While Black individuals are not more likely to have CKD compared with white individuals in the United States, more white individuals are likely to die before reaching ESRD.
“If you look at Black individuals and white individuals in CKD stage 4, for example, 57% of white individuals die without ever reaching ESRD, whereas that percentage is 43% for Black individuals,” Johansen said. “So there does appear to be faster progression among Black individuals in reaching ESRD than white individuals.”
Johansen showed recently published research that estimated the number of cases of CKD will climb among Black individuals when race is removed from the eGFR equation. The removal of race from the equation was recommended by a National Kidney Foundation/ASN study released in October.
Disparities in transplant
Black individuals also get fewer transplants – about half of what white individuals do, Johansen said. Both groups, however, have seen an uptick in obtaining transplants since 2015.
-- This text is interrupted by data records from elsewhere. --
-- ==== Sys2Proof/Machine/Transports.lean ====
section
/-! DEFINITION. The rows of the four command inputs (R297 to R309, R351): rings 0 and 1, UDP and SP0. A packet that passes its checks is accepted, and a
command row executes it later. -/

namespace Sys2Proof.Machine

/-! ## Rings -/

/-- A doorbell (R351): PROD is written and the packets up to it are read, unless a request of the ring ends in an error (R353). A device ring has none: its
PROD is read-only. -/
def State.doorbell (q : RingReq) (prod : W32) (s : State) : State :=
  if 2 ≤ q.ring then s
  else
    let s := s.onHost (HostSide.modRing q.ring fun g => { g with prod := prod })
    match q.error with
    | some bit => if s.mayRequest && (s.host.ring q.ring).enabled then s.onHost (HostSide.ringError q.ring bit) else s
    | none => s.readInputs

/-- COMMAND_RING_DOORBELL (R351). -/
def execCommandRingDoorbell (dt : Nat) (request : RingReq) (prod : W32) (s : State) : Out :=
  .next ((s.advance dt).bar0 (State.doorbell request prod))

/-! ## UDP and SP0 -/

/-- A datagram to UDP_PORT (R306, R356): taken while host firmware runs and ADDR is set. Its packets wait in the receive buffer for their command processor;
a datagram that finds the buffer full is discarded and counted, as is the part of one that fails. -/
def State.udpCommand (src : W32) (port : W16) (bytes : List Byte) (s : State) : State :=
  if !s.etherOn || s.host.eth.ipv4 == 0 then s
  else if 262144 < s.host.eth.used + bytes.length + 28 then s.onHost (HostSide.countTransport 0)
  else
    let r := parseDatagram bytes
    let s := if r.2 then s.onHost (HostSide.countTransport 0) else s
    (s.onHost fun h => { h with eth := { h.eth with waiting := h.eth.waiting ++ waitingOf (src, port) h.follower bytes.length r.1 } }).readInputs

/-- UDP_DATAGRAM_RECEIVE (R306). -/
def execUdpDatagramReceive (dt : Nat) (src : W32) (port : W16) (bytes : List Byte) (s : State) : Out :=
  .next ((s.advance dt).udpCommand src port bytes)

/-- CP0 takes the first whole frame out of its buffer (R307, R386): one that fails is discarded and counted; a command waits there while its reply queue has
no room (R336). -/
def State.sp0Frame (bytes : List Byte) (s : State) : State :=
  if !s.sp0On then s
  else match sp0First s.host.sp0Buf with
    | none => s
    | some (body, t, rest) =>
      let taken := s.onHost fun h => { h with sp0Buf := rest }
      if body ≠ bytes then s
      else match sp0Packet body with
        | none => taken.onHost (HostSide.countTransport 1)
        | some ws => if s.host.room .sp0 then taken.acceptOr (acceptanceOf .sp0 (0, 0) t ws) else s

/-- SP0_FRAME_RECEIVE (R307). -/
def execSp0FrameReceive (dt : Nat) (bytes : List Byte) (s : State) : Out := .next ((s.advance dt).sp0Frame bytes)

end Sys2Proof.Machine
end

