/-- A free engine takes up the operation that comes first and copies its slot's key; an engine whose operation is of a lower class suspends it for a
waiting one. A cipher operation ends by emptying its context: a CIPHER_RUN that encrypts writes its output, a transmit frame gets its payload string;
a STREAM operation releases portions of 4,096 bytes; once zeroing is complete the context is empty again. A suspended operation resumes, and ends when
its slot was erased. It formalises parts of R415, R416, R427, R430, R431, R433. Where the specification leaves a point open it rests on the model's
choice in logs 5, 6, 20, 21, 52 and 139. -/
def Obligations.CipherOperationsStartAndEnd : Prop :=
  (∀ (dt e : Nat) (s : State) (o : CipherOp),
    let u := s.advance dt
    let k := s.host.key o.slot
    s.dev.rung = .row → sized s → e < 16 → o.slot < 64 → (s.host.engine e).active = none → (s.host.engine e).suspended = none →
      bestOp s.host.cipherQ = some o → k.state = .loaded →
      ∃ t x, exec (.cipherOpStart dt e) s = .next t
        ∧ t.host.engine e = { s.host.engine e with active := some x }
        ∧ x.key = k.key ∧ x.keyLen = k.len ∧ x.keyId = k.keyId ∧ x.slotEpoch = k.epoch ∧ x.origin = o.origin ∧ x.mode = o.mode ∧ x.slot = o.slot
        ∧ x.nonce = (if o.decrypt then o.nonce else beBytes 4 (s.dev.nid.toNat * 64 + o.slot) ++ beBytes 8 k.counter)
        ∧ t.host.cipherQ = s.host.cipherQ.erase o
        ∧ (o.decrypt = true → t.host.keys = s.host.keys)
        ∧ (o.decrypt = false → (t.host.key o.slot).state = (if k.counter = 2 ^ 64 - 1 then .exhausted else .loaded))
        ∧ (o.decrypt = false → k.counter ≠ 2 ^ 64 - 1 → t.host.key o.slot = { k with counter := k.counter + 1 })
        ∧ (∀ m, m ≠ o.slot → t.host.key m = s.host.key m) ∧ (∀ m, m ≠ e → t.host.engine m = s.host.engine m) ∧ onlyHost u t)
  ∧ (∀ (dt e : Nat) (s : State) (o a : CipherOp),
    let u := s.advance dt
    let k := s.host.key o.slot
    s.dev.rung = .row → sized s → e < 16 → o.slot < 64 → bestOp s.host.cipherQ = some o → k.state = .loaded → (s.host.engine e).active = some a →
      s.host.suspends e o.cls = true →
      ∃ t x, exec (.cipherSuspend dt e) s = .next t
        ∧ (t.host.engine e).active = some x ∧ (t.host.engine e).suspended = some a
        ∧ x.key = k.key ∧ x.origin = o.origin ∧ x.slot = o.slot ∧ o.cls < a.cls
        ∧ t.host.cipherQ = s.host.cipherQ.erase o
        ∧ (∀ m, m ≠ o.slot → t.host.key m = s.host.key m) ∧ (∀ m, m ≠ e → t.host.engine m = s.host.engine m) ∧ onlyHost u t)
  ∧ (∀ (l : List CipherOp) (o : CipherOp), bestOp l = some o → o ∈ l ∧ ∀ x ∈ l, o.cls ≤ x.cls)
  ∧ (∀ (dt e : Nat) (s : State) (o : CipherOp),
    let u := s.advance dt
    let a := u.readHb (0x30 + e) o.src o.aadLen
    let r := a.2.2.readHb (0x30 + e) (o.src + o.aadLen) o.outLen
    let out := cryptData o.mode o.key o.nonce 0 r.1
    let tag := cryptTag o.mode o.key o.nonce a.1 r.1 out o.tagLen
    s.dev.rung = .row → sized s → e < 16 → u.engineWaits e = false → (s.host.engine e).active = some o → o.origin = .run → o.zeroing = false → o.decrypt = false →
      ((s.host.engine e).suspended.all fun b => b.erased.isNone || b.origin == .run) = true →
      o.released = 0 → o.input = [] → o.clobbers = false → o.touched = false →
      ∃ t, exec (.cipherOpEnd dt e) s = .next t
        ∧ (t.host.engine e).active = (s.host.engine e).suspended.filter (fun b => b.erased.isNone) ∧ (t.host.engine e).suspended = none
        ∧ t.hbMem = ((r.2.2.engineWrite e o.dst a.1).engineWrite e (o.dst + o.aadLen) (out ++ tag)).hbMem
        ∧ t.host.keys = s.host.keys ∧ (∀ m, m ≠ e → (t.host.engine m).active = (s.host.engine m).active)
        ∧ t.dev = s.dev ∧ t.line = u.line ∧ t.link = s.link ∧ t.lbMem = s.lbMem ∧ t.hostRam = s.hostRam)
  ∧ (∀ (dt e ac ix : Nat) (s : State) (o : CipherOp),
    let u := s.advance dt
    let r := u.readHb (0x30 + e) o.src o.len
    let sec := beBytes 2 o.keyId.toNat ++ [0, 0] ++ o.nonce
    let ct := cryptData .gcm o.key o.nonce 0 r.1
    let tag := cryptTag .gcm o.key o.nonce (o.input.take 10 ++ [0, 0] ++ o.input.drop 12 ++ sec) r.1 ct 16
    s.dev.rung = .row → sized s → e < 16 → u.engineWaits e = false → (s.host.engine e).active = some o → o.origin = .tx ac ix → o.zeroing = false →
      ((s.host.engine e).suspended.all fun b => b.erased.isNone || b.origin == .run) = true →
      ∃ t, exec (.cipherOpEnd dt e) s = .next t
        ∧ (t.host.engine e).active = (s.host.engine e).suspended.filter (fun b => b.erased.isNone) ∧ (t.host.engine e).suspended = none
        ∧ t.host.txq = s.host.txq.map (fun g => if g.action = ac ∧ g.index = ix then { g with payload := some (o.input ++ sec ++ ct ++ tag), ciphering := false } else g)
        ∧ t.host.keys = s.host.keys ∧ onlyHost u t)
  ∧ (∀ (dt e : Nat) (s : State) (o : CipherOp),
    let u := s.advance dt
    s.dev.rung = .row → sized s → e < 16 → u.engineWaits e = false → (s.host.engine e).active = some o → o.origin = .run → o.zeroing = false →
      o.stream = true → o.decrypt = true → o.mode ≠ .ctr → 0 < o.released → o.released + 4096 < o.outLen → o.clobbers = false → o.touched = false →
      let r := u.readHb (0x30 + e) (o.src + o.aadLen + o.released) 4096
      ∃ t x, exec (.cipherRelease dt e) s = .next t ∧ (t.host.engine e).active = some x ∧ x.released = o.released + 4096
        ∧ (t.host.engine e).suspended = (s.host.engine e).suspended
        ∧ t.hbMem = (r.2.2.engineWrite e (o.dst + o.aadLen + o.released) (cryptData o.mode o.key o.nonce o.released r.1)).hbMem
        ∧ t.host.keys = s.host.keys ∧ t.dev = s.dev ∧ t.line = u.line ∧ t.link = s.link ∧ t.lbMem = s.lbMem ∧ t.hostRam = s.hostRam)
  ∧ (∀ (dt e : Nat) (s : State) (o : CipherOp),
    let u := s.advance dt
    s.dev.rung = .row → sized s → e < 16 → u.engineWaits e = false → (s.host.engine e).active = some o → o.origin = .run → o.zeroing = true →
      s.hbMem.wf = true → ((s.host.engine e).suspended.all fun b => b.erased.isNone || b.origin == .run) = true →
      ∃ t, exec (.cipherZeroingDone dt e) s = .next t
        ∧ (t.host.engine e).active = (s.host.engine e).suspended.filter (fun b => b.erased.isNone) ∧ (t.host.engine e).suspended = none
        ∧ (∀ a, (a < o.dst ∨ o.dst + o.written ≤ a) → t.hbMem.read a = s.hbMem.read a)
        ∧ (∀ a, o.dst ≤ a → a < o.dst + o.written → t.hbMem.read a = s.hbMem.read a ∨ t.hbMem.read a = 0)
        ∧ t.host.keys = s.host.keys ∧ t.dev = s.dev ∧ t.line = u.line ∧ t.link = s.link ∧ t.lbMem = s.lbMem ∧ t.hostRam = s.hostRam)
For patients already on dialysis, the Kidney Allocation System has “completely eliminated” the disparity between Black and white individuals already on dialysis from receiving a transplant, Johansen said. However, “Black patients are still far less likely to receive a living donor transplant than whites,” she said. “The data also shows that more white individuals get listed for preemptive transplants” compared with Black individuals, which leads to a longer waiting time for Black individuals.
Impact of neighborhoods
In explaining the disparities, Johansen said social determinants of health – aspects of a patient’s environment that influence access to care, including education and literacy, income and employment, housing and transportation – define neighborhood deprivation.
“People living in neighborhoods with more challenging circumstances are more likely to get ESRD,” Johansen said. Social determinants of health are also “very important” as a predictor of a patient having access to home dialysis. “White individuals are more likely to be on home dialysis” than Black and Hispanic patients, Johansen said.